§ ASSIGNMENT
From the line that contains "laneAdd t sat rm a b" through the line that contains "def blockWants (d", output every line of the listing below exactly and leave out all the rest.

§ INFORMATION GIVEN
-- ==== Sys2Proof/Machine/ShapeOps.lean ====
section
/-!
DEFINITION. Meanings of the SHAPE class (R331 to R337): shape records, handles, and whole-tensor instructions that
work unit by unit.
-/
namespace Sys2Proof.Machine

/-! ## Shape records (Table 17-4, R332) -/

def shElt (d : BitVec 512) : Nat := dsc d 8 3 0
def shNdm1 (d : BitVec 512) : Nat := dsc d 8 5 4
def shQf (d : BitVec 512) : Bool := dsc d 8 6 6 == 1
def shQz (d : BitVec 512) : Bool := dsc d 8 7 7 == 1
def shP (d : BitVec 512) : Nat := dsc d 8 10 8 + 1
def shQpl (d : BitVec 512) : Bool := dsc d 8 11 11 == 1
def shDense (d : BitVec 512) : Bool := dsc d 8 12 12 == 1
def shEvp (d : BitVec 512) : Nat := dsc d 8 15 13
def shEsz (d : BitVec 512) : Esz := (eszOf (shElt d)).getD .s8
def shCount (d : BitVec 512) (i : Nat) : Nat := if i ≤ shNdm1 d then dsc d (16 + 4 * i) 31 0 else 1
def shN (d : BitVec 512) : Nat := shCount d 0 * shCount d 1 * shCount d 2 * shCount d 3
def shIdx (d : BitVec 512) (e i : Nat) : Nat :=
  match i with
  | 0 => e % shCount d 0
  | 1 => e / shCount d 0 % shCount d 1
  | 2 => e / shCount d 0 / shCount d 1 % shCount d 2
  | _ => e / shCount d 0 / shCount d 1 / shCount d 2

/-- Address of element e of a plain tensor. -/
def shAddr (d : BitVec 512) (e : Nat) : Nat :=
  mod64 ((dBase d : Nat) + dStride d 0 * (shIdx d e 0 : Nat) + dStride d 1 * (shIdx d e 1 : Nat)
    + dStride d 2 * (shIdx d e 2 : Nat) + dStride d 3 * (shIdx d e 3 : Nat))
/-- Offset of the block of element e of a tensor of blocks. -/
def shOff (d : BitVec 512) (e : Nat) : Int :=
  let kb := shIdx d e 0 / 32
  let p := shP d
  dStride d 1 * (shIdx d e 1 : Nat) + dStride d 2 * (shIdx d e 2 : Nat) + dStride d 3 * (shIdx d e 3 : Nat)
    + (if shDense d then dStride d 0 * (kb : Nat) else ((kb / bpl p * 128 + kb % bpl p * (4 * p) : Nat) : Int))
def shBlock (d : BitVec 512) (e : Nat) : Nat := mod64 ((dBase d : Nat) + shOff d e)
def shScale (d : BitVec 512) (e : Nat) : Nat :=
  let o := shOff d e
  let p := shP d
  mod64 ((dOpnd d : Nat) + (if shDense d then o / (4 * p : Nat) else o / 128 * (bpl p : Nat) + o % 128 / (4 * p : Nat)))

/-- The checks of SHDEF (R333). -/
def shapeOk (d : BitVec 512) : Bool :=
  let unused := (List.range 4).all fun i =>
    decide (i ≤ shNdm1 d) || (dsc d (16 + 4 * i) 31 0 == 0 && dsc d (32 + 4 * i) 31 0 == 0)
  let m (i k : Nat) : Bool := decide (dStride d i % (k : Nat) = 0)
  dsc d 56 63 0 == 0 && dsc d 8 63 16 == 0 && unused && decide (shN d ≤ 2 ^ 48 - 1)
    && (if shQf d then
          shElt d == 0 && shCount d 0 % 32 == 0
            && (if shDense d then
                  dBase d % 4 == 0 && (List.range 4).all fun i => m i (4 * shP d)
                else dBase d % 128 == 0 && dStride d 0 == 0 && m 1 128 && m 2 128 && m 3 128)
        else
          decide (shElt d ≤ 10) && dsc d 8 12 7 == 0 && dsc d 48 63 0 == 0 && dBase d % (shEsz d).size == 0)

def shapeNo : Opd → Nat | .shape n => n.val | _ => 0

/-- SHDEF (R333). -/
def execShdef (o : OpV) (s : State) : Host.Outcome State Fault Refusal :=
  let n := s.cur
  let va := match o.a with | .x k => (s.me.getX k.val).toNat | _ => 0
  if va % 64 ≠ 0 then .next (s.fault (flt clsAlign va))
  else
    match s.capture n .capture va 64 64 with
    | .bad i => .next (s.fault i)
    | .wait t => .next t
    | .ready bs t =>
      let d := BitVec.ofNat 512 (leNat bs)
      if shapeOk d then .next (t.modMe fun c => (c.setH (shapeNo o.d) { st := 1, snap := d }).advance) else .next t.illegal

/-- Table 17-5. -/
def Shape.word (h : Shape) : Nat := (if 2 ≤ h.st then h.prog % 2 ^ 48 * 2 ^ 16 else 0) + h.st % 4

/-- SHSTAT (R334). -/
def execShstat (o : OpV) (s : State) : Host.Outcome State Fault Refusal :=
  s.finish do
    s.dirs o.d (.x 0) (.x 0)
    let t ← s.wr o.d (BitVec.ofNat 64 (s.me.getH (shapeNo o.a)).word)
    pure t.advance

/-! ## Execution in units (R335) -/

/-- An RLX load of the context, its instruction waiting for it: of a local window or stack scratch by a request through the
loop-back port or the network (R28); of any other place at once, SB first, then the images, behind earlier loads of the same
bytes that are still open (R77). -/
def State.loadNow (s : State) (n va size evp : Nat) : EltRead :=
  let c := s.ctx n
  match s.check n .load va size with
  | .error i => .bad i
  | .ok loc =>
    match loc with
    | .window _ _ _ | .scratch _ _ _ =>
      match (s.markAt n loc false false).farRead n loc va size evp with
      | .got bs t => .got bs loc t
      | .wait t => .wait t
      | .bad i => .bad i
    | _ =>
      if c.loads.any (fun l => l.pieces.any fun p => p.st != .fixed && covers va size p.va p.size) then .wait s
      else s.eltRead n va size { evp := evp, sb := true, via := .data }

/-- A source element, by element index: its accesses in order. -/
structure Want where
  e  : Nat
  va : Nat
  sz : Nat

/-- A store of a unit. -/
structure Put where
  e  : Nat
  va : Nat
  bs : List Byte

/-- What a shape instruction does with a unit: the reads of each handle, and the stores the values give. -/
structure UnitPlan where
  reads : List (List Want × Nat)
  puts  : List (List Nat) → List Put

/-- The loads of a unit in their order, each with its eviction priority. -/
def UnitPlan.loads (p : UnitPlan) : List (Want × Nat) := p.reads.flatMap fun r => r.1.map fun w => (w, r.2)

/-- Values read one after another, as the lists they were read for. -/
def splitVals : List Nat → List Nat → List (List Nat)
  | [], _ => []
  | n :: r, vs => vs.take n :: splitVals r (vs.drop n)

/-- The stage of a shape instruction between its units. -/
def State.shapeStage (s : State) (h unit : Nat) : State :=
  s.modMe fun c => { c with stage := { c.stage with ph := 1, a := unit, b := 0, cap := [], shp := some h } }

/-- A fault of a unit: the handle is FAULTED with the units completed (R335). -/
def State.shapeFault (s : State) (h unit : Nat) (i : FaultInfo) (e : Nat) : State :=
  (s.modMe fun c => c.setH h { c.getH h with st := 3, prog := unit, pc := c.pc }).fault (lineFault i e)

/-- The first store of a unit that fails its checks: its fault and its element. -/
def State.badPut (s : State) : List Put → Option (FaultInfo × Nat)
  | [] => none
  | p :: r =>
    match s.check s.cur .store p.va p.bs.length with
    | .error i => some (i, p.e)
    | .ok _ => s.badPut r

/-- The stores of a unit, from the stage's on. -/
def State.putUnit (s : State) (h unit evp : Nat) : List Put → Host.Outcome State Fault Refusal
  | [] => .next (s.shapeStage h (unit + 1))
  | p :: r =>
    match s.check s.cur .store p.va p.bs.length with
    | .error i => .next (s.shapeFault h unit i p.e)
    | .ok loc =>
      if s.storeMay s.cur loc p.va p.bs.length then
        ((s.storeIssue s.cur loc p.va p.bs .rlx .core evp).modMe fun c =>
          { c with stage := { c.stage with b := c.stage.b + 1 } }).putUnit h unit evp r
      else .next s

/-- Values of a unit kept in the stage while its stores wait, as 8-byte words behind the lengths of the lists. -/
def packVals (vs : List (List Nat)) : List Byte := vs.flatMap fun l => leBytes 8 l.length ++ l.flatMap (leBytes 8)
def unpackVals : Nat → List Byte → List (List Nat)
  | 0, _ => []
  | k + 1, bs =>
    let n := leNat (bs.take 8)
    ((List.range n).map fun i => leNat ((bs.drop (8 + 8 * i)).take 8)) :: unpackVals k (bs.drop (8 + 8 * n))

/-- One turn of a shape instruction over a number of units (R335): one load of a unit (R77), or its stores, all of which
pass their checks before the first issues (R385); the end of the last unit completes it. -/
def State.shapeTurn (s : State) (h units evp : Nat) (plan : Nat → UnitPlan) : Host.Outcome State Fault Refusal :=
  let n := s.cur
  let c := s.me
  match c.stage.ph with
  | 0 =>
    let t := c.getH h
    .next (s.shapeStage h (if 2 ≤ t.st ∧ t.pc = c.pc then t.prog else 0))
  | 1 =>
    let u := c.stage.a
    if units ≤ u then .next (s.modMe fun c => (c.setH h { c.getH h with st := 1, prog := 0 }).advance)
    else
      let p := plan u
      let got := c.stage.cap
      match p.loads[got.length / 8]? with
      | some (w, evp) =>
        match s.loadNow n w.va w.sz evp with
        | .wait t => .next t
        | .bad i => .next (s.shapeFault h u i w.e)
        | .got bs _ t => .next (t.modMe fun c => { c with stage := { c.stage with cap := got ++ leBytes 8 (leNat bs) } })
      | none =>
        let vs := splitVals (p.reads.map (·.1.length)) ((List.range (got.length / 8)).map fun i => leNat ((got.drop (8 * i)).take 8))
        .next (s.modMe fun c => { c with stage := { c.stage with ph := 2, b := 0, cap := packVals vs } })
  | _ =>
    let u := c.stage.a
    let p := plan u
    let puts := (p.puts (unpackVals p.reads.length c.stage.cap)).drop c.stage.b
    match (if c.stage.b = 0 then s.badPut puts else none) with
    | some (i, e) => .next (s.shapeFault h u i e)
    | none => s.putUnit h u evp puts

/-! ## SHMAP (R336) -/

/-- Equal counts of two records. -/
def sameCounts (a b : BitVec 512) : Bool := (List.range 4).all fun i => shCount a i == shCount b i

/-- Whether a handle may be named, and holds a plain tensor of a type (R335, R336). -/
def Shape.plain (h : Shape) (t : Esz) : Bool := h.st != 0 && !shQf h.snap && shElt h.snap == t.code

/-- The VEC operation of SHMAP (R336). -/
def mapLane (op : MapOp) (t : Esz) (sat : Bool) (rm : Rm) (a b d : Nat) : Nat :=
  (match op with
    | .add => laneAdd t sat rm a b
    | .sub => laneSub t sat rm a b
    | .mul => laneMul t sat rm a b
    | .min => laneMinMax t false a b
    | .max => laneMinMax t true a b
    | .fma => laneFma t rm a b d
    | .abs => laneAbs t sat a
    | .neg => laneNeg t sat a
    | .exp2 => specialFn 0 t a
    | .rcp => specialFn 2 t a
    | .tanh => specialFn 6 t a
    | .dqnt => (a, 0)).1

def unitElts (n g u : Nat) : List Nat := (List.range (min g (n - u * g))).map (u * g + ·)
def plainWants (d : BitVec 512) (es : List Nat) : List Want := es.map fun e => { e := e, va := shAddr d e, sz := (shEsz d).size }
def plainPuts (d : BitVec 512) (es vs : List Nat) : List Put :=
  (es.zip vs).map fun p => { e := p.1, va := shAddr d p.1, bs := leBytes (shEsz d).size p.2 }
/-- The accesses of the block of an element: its words, then its scale. -/
def blockWants (d : BitVec 512) (e : Nat) : List Want :=
  ((List.range (shP d)).map fun i => ({ e := e, va := (shBlock d e + 4 * i) % 2 ^ 64, sz := 4 } : Want))
    ++ [{ e := e, va := shScale d e, sz := 1 }]

/-- Elements of a block read as words and scale (R213, R216). -/
def dqntVals (d : BitVec 512) (rm : Rm) (ws : List Nat) : List Nat :=
  let p := shP d
  let blk := leNat ((ws.take p).flatMap (leBytes 4))
  let sc := ws.getD p 0
  (List.range 32).map fun i =>
    dequant rm (eltVal (shQz d) p (if shQpl d then planedElt p blk i else storedElt p blk i)) sc

/-- SHMAP (R336). -/
def execShmap (op : MapOp) (o : OpV) (s : State) : Host.Outcome State Fault Refusal :=
  let c := s.me
  let hd := shapeNo o.d
  let dh := c.getH hd
  let ah := c.getH (shapeNo o.a)
  let bh := c.getH (shapeNo o.b)
  let d := dh.snap
  let a := ah.snap
  let two := op.hasB && !o.bc
  let aOk := if op = .dqnt then ah.st != 0 && shQf a else ah.plain o.et
  if !(dh.plain o.et && aOk && shNdm1 d == shNdm1 a && sameCounts d a
        && (!two || (bh.plain o.et && shNdm1 d == shNdm1 bh.snap && sameCounts d bh.snap))) then .next s.illegal
  else
    let n := shN d
    let g := if op = .dqnt then 32 else 64 / o.et.size
    let sc := (c.xi o.b).toNat % 2 ^ o.et.width
    s.shapeTurn hd ((n + g - 1) / g) (shEvp d) fun u =>
      let es := unitElts n g u
      if op = .dqnt then
        { reads := [(blockWants a (u * 32), shEvp a)], puts := fun vs => plainPuts d es (dqntVals a o.rm (vs.getD 0 [])) }
      else
        { reads := [(plainWants a es, shEvp a)] ++ (if two then [(plainWants bh.snap es, shEvp bh.snap)] else [])
                     ++ (if op = .fma then [(plainWants d es, shEvp d)] else []),
          puts := fun vs =>
            let av := vs.getD 0 []
            let bv := if two then vs.getD 1 [] else []
            let dv := vs.getD (if two then 2 else 1) []
            plainPuts d es ((List.range es.length).map fun i =>
              mapLane op o.et o.sat o.rm (av.getD i 0) (if two then bv.getD i 0 else sc) (dv.getD i 0)) }

/-! ## SHRED, SHQNT, SHCPY (R337) -/

/-- SHRED (R337). -/
def execShred (op : RedOp) (o : OpV) (s : State) : Host.Outcome State Fault Refusal :=
  let c := s.me
  let hd := shapeNo o.d
  let dh := c.getH hd
  let ah := c.getH (shapeNo o.a)
  let d := dh.snap
  let a := ah.snap
  if !(dh.plain o.et && ah.plain o.et && shNdm1 d == shNdm1 a && shCount d 0 == 1
        && (List.range 3).all fun i => shCount a (i + 1) == shCount d (i + 1)) then .next s.illegal
  else
    let c0 := shCount a 0
    s.shapeTurn hd (shN d) (shEvp d) fun u =>
      { reads := [(plainWants a ((List.range c0).map (u * c0 + ·)), shEvp a)],
        puts := fun vs =>
          let r := (vs.getD 0 []).foldl (fun (acc : Int) x => (redGo op o.et o.rm acc x).1) (redStart op o.et)
          plainPuts d [u] [redOut op o.et o.sat r] }

/-- SHQNT (R337, R215). -/
def execShqnt (f : BlkFmt) (o : OpV) (s : State) : Host.Outcome State Fault Refusal :=
  let c := s.me
  let hd := shapeNo o.d
  let dh := c.getH hd
  let ah := c.getH (shapeNo o.a)
  let d := dh.snap
  let a := ah.snap
  let p := f.pm1.val + 1
  if !(ah.plain .fp32 && dh.st != 0 && shQf d && shQz d == f.z && shP d == p && sameCounts d a) then .next s.illegal
  else
    s.shapeTurn hd (shN a / 32) (shEvp d) fun u =>
      let es := unitElts (shN a) 32 u
      { reads := [(plainWants a es, shEvp a)],
        puts := fun vs =>
          let (blk, sc) := quant p f.z (vs.getD 0 [])
          let img := if shQpl d then toPlanes p blk else blk
          ((List.range p).map fun i =>
            ({ e := u * 32, va := (shBlock d (u * 32) + 4 * i) % 2 ^ 64, bs := leBytes 4 (img / 2 ^ (32 * i)) } : Put))
            ++ [{ e := u * 32, va := shScale d (u * 32), bs := leBytes 1 sc }] }

/-- SHCPY (R337). -/
def execShcpy (o : OpV) (s : State) : Host.Outcome State Fault Refusal :=
  let c := s.me
  let hd := shapeNo o.d
  let dh := c.getH hd
  let ah := c.getH (shapeNo o.a)
  let d := dh.snap
  let a := ah.snap
  let sized (h : Shape) : Bool := h.st != 0 && !shQf h.snap && (shEsz h.snap).size == o.et.size
  if !(sized dh && sized ah && sameCounts d a) then .next s.illegal
  else
    let g := 64 / o.et.size
    s.shapeTurn hd ((shN d + g - 1) / g) (shEvp d) fun u =>
      let es := unitElts (shN d) g u
      { reads := [(plainWants a es, shEvp a)], puts := fun vs => plainPuts d es (vs.getD 0 []) }

end Sys2Proof.Machine
end

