-- ==== Sys2Proof/Certificates/Slice0/Obligations.lean ====
section
/-!
DEFINITION. The statements for the provers. Each docstring names the rules of spec/ it formalises; the
constructors whose completion a statement gives are named in it.
-/

open Sys2Proof Sys2Proof.Machine Sys2Proof.Claims

/-! ## Decoding, stepping, memory -/

/-- R74, R222 to R225, R242: when the running context may issue, its fetch has the bytes at its PC and leaves a state
u, the bytes decode to an instruction whose guard holds, and no open load names its registers, a step with an
empty agenda is exec of that instruction at u, where counter 1 has counted it once; and a step whose agenda is
headed by an event is exec of the event with the agenda's rest. R225: a guard that is false adds 12 to the PC and
does nothing else, whatever the rest of the word encodes. R418: a step whose turn a job in replay has not come to leaves the
state as it was, and one that a journal cannot follow any more stops its job with a report (inTurn; assumption log 67); no step
leaves such a mark behind. -/
def Obligations.StepRunsTheDecodedInstruction : Prop :=
  (∀ (s u : State) (w : BitVec 96) (i : Instr), s.powered = true →
      (s.agenda = [] → s.mayIssue s.cur = true → s.fetchAll s.cur 4 = .got w u → decode w = some i →
        u.me.guardOk (Raw.ofWord w).gn (Raw.ofWord w).gp = true → hazard u.me i = false →
        step s = s.inTurn (exec i (u.modMe Ctx.issued)))
      ∧ (∀ r, s.agenda = .event i :: r → step s = { s with agenda := r }.inTurn (exec i { s with agenda := r }))
      ∧ (∀ n r, s.agenda = .issue n :: r → step s = { s with agenda := r, cur := n }.inTurn (issue { s with agenda := r, cur := n })))
  ∧ (∀ (s t : State),
      (t.pkg.turn = 0 → s.inTurn (.next t) = .next t) ∧ (t.pkg.turn = 1 → s.inTurn (.next t) = .next s)
      ∧ (∀ j, t.pkg.turn = j + 2 → ∃ u, s.inTurn (.next t) = .next u ∧ u.ctxs = s.ctxs ∧ SameMemory s u
          ∧ u.pkg.reports = s.pkg.reports ++ [⟨17, j⟩] ∧ (u.job j).pre ≠ .none)
      ∧ (s.pkg.turn = 0 → step s = .next t → t.pkg.turn = 0))
  ∧ (∀ (s u : State) (w : BitVec 96), s.powered = true → s.agenda = [] → s.mayIssue s.cur = true →
      s.fetchAll s.cur 4 = .got w u → u.me.guardOk (Raw.ofWord w).gn (Raw.ofWord w).gp = false → u.pkg.turn = 0 →
      ∃ t, step s = .next t ∧ t = u.setMe t.me ∧ t.me = { u.me with pc := u.me.pc + 12, fetched := [] })
  ∧ (∀ (s : State), s.powered = true → s.agenda = [] → s.mayIssue s.cur = true →
      (∀ i, s.fetchAll s.cur 4 = .bad i → step s = s.inTurn (.next (s.fault i)))
      ∧ (∀ u, s.fetchAll s.cur 4 = .wait u → step s = s.inTurn (.next u))
      ∧ (∀ w u, s.fetchAll s.cur 4 = .got w u → u.me.guardOk (Raw.ofWord w).gn (Raw.ofWord w).gp = true →
          decode w = none → step s = s.inTurn (.next u.illegal)))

§ SOLUTION FOR THIS TASK
    | .add => laneAdd t sat rm a b
    | .sub => laneSub t sat rm a b
    | .mul => laneMul t sat rm a b
    | .min => laneMinMax t false a b
    | .max => laneMinMax t true a b
    | .fma => laneFma t rm a b d
    | .abs => laneAbs t sat a
    | .neg => laneNeg t sat a
    | .exp2 => specialFn 0 t a
    | .rcp => specialFn 2 t a
    | .tanh => specialFn 6 t a
    | .dqnt => (a, 0)).1

def unitElts (n g u : Nat) : List Nat := (List.range (min g (n - u * g))).map (u * g + ·)
def plainWants (d : BitVec 512) (es : List Nat) : List Want := es.map fun e => { e := e, va := shAddr d e, sz := (shEsz d).size }
def plainPuts (d : BitVec 512) (es vs : List Nat) : List Put :=
  (es.zip vs).map fun p => { e := p.1, va := shAddr d p.1, bs := leBytes (shEsz d).size p.2 }
/-- The accesses of the block of an element: its words, then its scale. -/
def blockWants (d : BitVec 512) (e : Nat) : List Want :=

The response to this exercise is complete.